• _Task input_
##########

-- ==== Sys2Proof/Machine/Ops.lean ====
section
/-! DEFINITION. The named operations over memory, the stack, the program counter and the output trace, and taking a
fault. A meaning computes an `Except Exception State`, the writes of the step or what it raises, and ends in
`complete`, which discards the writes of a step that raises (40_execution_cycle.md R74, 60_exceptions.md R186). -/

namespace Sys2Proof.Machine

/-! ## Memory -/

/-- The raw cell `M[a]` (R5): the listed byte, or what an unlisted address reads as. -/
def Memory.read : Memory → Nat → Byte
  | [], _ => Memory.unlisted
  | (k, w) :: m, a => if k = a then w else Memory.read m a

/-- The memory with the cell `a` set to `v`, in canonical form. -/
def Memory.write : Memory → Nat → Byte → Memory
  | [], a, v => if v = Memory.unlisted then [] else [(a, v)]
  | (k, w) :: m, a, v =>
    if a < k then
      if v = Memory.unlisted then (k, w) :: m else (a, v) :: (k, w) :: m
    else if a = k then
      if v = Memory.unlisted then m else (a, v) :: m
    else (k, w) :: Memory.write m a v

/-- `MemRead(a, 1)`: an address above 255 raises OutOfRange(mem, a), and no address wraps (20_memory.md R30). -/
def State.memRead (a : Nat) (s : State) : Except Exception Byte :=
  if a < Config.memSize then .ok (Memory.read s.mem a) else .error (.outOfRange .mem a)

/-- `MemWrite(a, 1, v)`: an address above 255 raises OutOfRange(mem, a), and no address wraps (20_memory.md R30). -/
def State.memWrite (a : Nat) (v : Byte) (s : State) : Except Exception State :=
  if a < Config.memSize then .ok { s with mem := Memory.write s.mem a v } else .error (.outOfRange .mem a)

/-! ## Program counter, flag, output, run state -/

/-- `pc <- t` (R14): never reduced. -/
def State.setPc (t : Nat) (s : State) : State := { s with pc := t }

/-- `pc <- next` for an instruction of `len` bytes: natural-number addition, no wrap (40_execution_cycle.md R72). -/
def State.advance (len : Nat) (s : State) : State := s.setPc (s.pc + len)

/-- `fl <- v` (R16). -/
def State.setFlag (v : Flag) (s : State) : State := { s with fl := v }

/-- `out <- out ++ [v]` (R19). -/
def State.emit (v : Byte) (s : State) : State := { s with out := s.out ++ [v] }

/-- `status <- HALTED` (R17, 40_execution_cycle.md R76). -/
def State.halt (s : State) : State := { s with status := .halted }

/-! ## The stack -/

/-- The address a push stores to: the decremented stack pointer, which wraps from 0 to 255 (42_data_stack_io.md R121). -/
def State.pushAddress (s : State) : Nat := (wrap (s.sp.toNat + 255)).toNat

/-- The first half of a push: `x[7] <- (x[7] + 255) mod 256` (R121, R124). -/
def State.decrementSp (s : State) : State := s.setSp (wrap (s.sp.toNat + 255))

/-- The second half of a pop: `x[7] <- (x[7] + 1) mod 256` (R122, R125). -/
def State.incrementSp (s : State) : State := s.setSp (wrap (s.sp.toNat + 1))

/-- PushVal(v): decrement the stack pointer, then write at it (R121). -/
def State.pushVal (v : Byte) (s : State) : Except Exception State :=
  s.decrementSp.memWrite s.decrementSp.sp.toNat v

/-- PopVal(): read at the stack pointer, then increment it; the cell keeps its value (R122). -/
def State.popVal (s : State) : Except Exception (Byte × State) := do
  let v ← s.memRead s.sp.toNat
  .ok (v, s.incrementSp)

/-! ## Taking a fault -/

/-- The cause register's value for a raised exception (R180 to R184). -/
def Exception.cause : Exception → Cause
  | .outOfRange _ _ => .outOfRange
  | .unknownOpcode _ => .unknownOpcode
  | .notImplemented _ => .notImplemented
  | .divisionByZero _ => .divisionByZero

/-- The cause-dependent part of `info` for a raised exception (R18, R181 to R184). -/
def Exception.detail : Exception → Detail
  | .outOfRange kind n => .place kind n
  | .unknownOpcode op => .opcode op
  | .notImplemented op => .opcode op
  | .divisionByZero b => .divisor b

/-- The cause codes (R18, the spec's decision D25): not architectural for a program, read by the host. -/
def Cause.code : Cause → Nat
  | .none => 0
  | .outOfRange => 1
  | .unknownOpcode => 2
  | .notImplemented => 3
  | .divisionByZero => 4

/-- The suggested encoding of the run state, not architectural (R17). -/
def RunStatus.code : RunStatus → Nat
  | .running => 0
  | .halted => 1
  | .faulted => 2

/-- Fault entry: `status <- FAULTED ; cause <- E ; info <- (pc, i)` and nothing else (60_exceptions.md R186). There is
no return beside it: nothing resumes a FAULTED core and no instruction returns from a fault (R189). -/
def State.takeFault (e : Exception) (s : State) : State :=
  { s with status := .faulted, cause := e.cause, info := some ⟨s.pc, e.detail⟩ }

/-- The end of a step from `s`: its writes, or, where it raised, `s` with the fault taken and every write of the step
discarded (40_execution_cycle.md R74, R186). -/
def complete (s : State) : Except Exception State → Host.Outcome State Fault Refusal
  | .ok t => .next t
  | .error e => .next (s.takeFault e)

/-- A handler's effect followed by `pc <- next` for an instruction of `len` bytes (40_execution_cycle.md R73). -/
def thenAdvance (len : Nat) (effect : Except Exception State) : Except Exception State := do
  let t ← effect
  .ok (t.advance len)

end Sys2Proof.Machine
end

##########

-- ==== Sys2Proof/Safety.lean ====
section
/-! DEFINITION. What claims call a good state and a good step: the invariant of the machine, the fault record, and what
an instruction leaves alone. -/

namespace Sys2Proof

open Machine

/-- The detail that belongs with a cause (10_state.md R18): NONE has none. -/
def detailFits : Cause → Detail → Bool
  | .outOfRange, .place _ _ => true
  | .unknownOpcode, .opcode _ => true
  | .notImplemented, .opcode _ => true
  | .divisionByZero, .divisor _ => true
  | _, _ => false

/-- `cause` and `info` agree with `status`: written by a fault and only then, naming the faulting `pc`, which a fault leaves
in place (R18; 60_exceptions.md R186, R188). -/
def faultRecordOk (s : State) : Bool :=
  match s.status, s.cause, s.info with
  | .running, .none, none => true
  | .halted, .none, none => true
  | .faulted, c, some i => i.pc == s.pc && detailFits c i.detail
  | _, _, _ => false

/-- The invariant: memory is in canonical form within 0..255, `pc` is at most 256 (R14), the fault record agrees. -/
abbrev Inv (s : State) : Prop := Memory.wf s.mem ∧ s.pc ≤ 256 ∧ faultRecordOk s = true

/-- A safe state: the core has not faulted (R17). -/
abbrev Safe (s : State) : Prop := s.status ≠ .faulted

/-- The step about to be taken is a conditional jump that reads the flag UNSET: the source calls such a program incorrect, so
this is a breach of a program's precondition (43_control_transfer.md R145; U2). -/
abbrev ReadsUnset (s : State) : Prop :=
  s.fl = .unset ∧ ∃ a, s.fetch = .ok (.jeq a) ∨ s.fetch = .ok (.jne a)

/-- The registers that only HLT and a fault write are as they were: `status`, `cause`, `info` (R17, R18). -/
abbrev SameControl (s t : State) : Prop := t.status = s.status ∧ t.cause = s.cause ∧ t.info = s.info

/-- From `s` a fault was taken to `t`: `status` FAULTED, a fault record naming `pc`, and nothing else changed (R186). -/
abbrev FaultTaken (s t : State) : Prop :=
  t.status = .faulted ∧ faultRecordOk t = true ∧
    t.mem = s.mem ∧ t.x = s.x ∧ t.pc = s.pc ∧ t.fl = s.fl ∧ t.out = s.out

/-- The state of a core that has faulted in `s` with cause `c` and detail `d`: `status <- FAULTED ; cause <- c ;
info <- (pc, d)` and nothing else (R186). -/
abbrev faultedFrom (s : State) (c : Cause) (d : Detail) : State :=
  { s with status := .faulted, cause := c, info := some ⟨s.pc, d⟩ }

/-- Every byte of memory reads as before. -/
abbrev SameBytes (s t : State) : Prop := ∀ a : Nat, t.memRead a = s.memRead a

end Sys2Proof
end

##########

• _What needs to be done_
In the listing above, find the line containing "60_exceptions.md R186). -/" and the line containing "mem := Memory.write", then quote both, plus every line between them, exactly as written.

• _Response to the exercise_
`complete`, which discards the writes of a step that raises (40_execution_cycle.md R74, 60_exceptions.md R186). -/

namespace Sys2Proof.Machine

/-! ## Memory -/

/-- The raw cell `M[a]` (R5): the listed byte, or what an unlisted address reads as. -/
def Memory.read : Memory → Nat → Byte
  | [], _ => Memory.unlisted
  | (k, w) :: m, a => if k = a then w else Memory.read m a

/-- The memory with the cell `a` set to `v`, in canonical form. -/
def Memory.write : Memory → Nat → Byte → Memory
  | [], a, v => if v = Memory.unlisted then [] else [(a, v)]
  | (k, w) :: m, a, v =>
    if a < k then
      if v = Memory.unlisted then (k, w) :: m else (a, v) :: (k, w) :: m
    else if a = k then
      if v = Memory.unlisted then m else (a, v) :: m
    else (k, w) :: Memory.write m a v

/-- `MemRead(a, 1)`: an address above 255 raises OutOfRange(mem, a), and no address wraps (20_memory.md R30). -/
def State.memRead (a : Nat) (s : State) : Except Exception Byte :=
  if a < Config.memSize then .ok (Memory.read s.mem a) else .error (.outOfRange .mem a)

/-- `MemWrite(a, 1, v)`: an address above 255 raises OutOfRange(mem, a), and no address wraps (20_memory.md R30). -/
def State.memWrite (a : Nat) (v : Byte) (s : State) : Except Exception State :=
  if a < Config.memSize then .ok { s with mem := Memory.write s.mem a v } else .error (.outOfRange .mem a)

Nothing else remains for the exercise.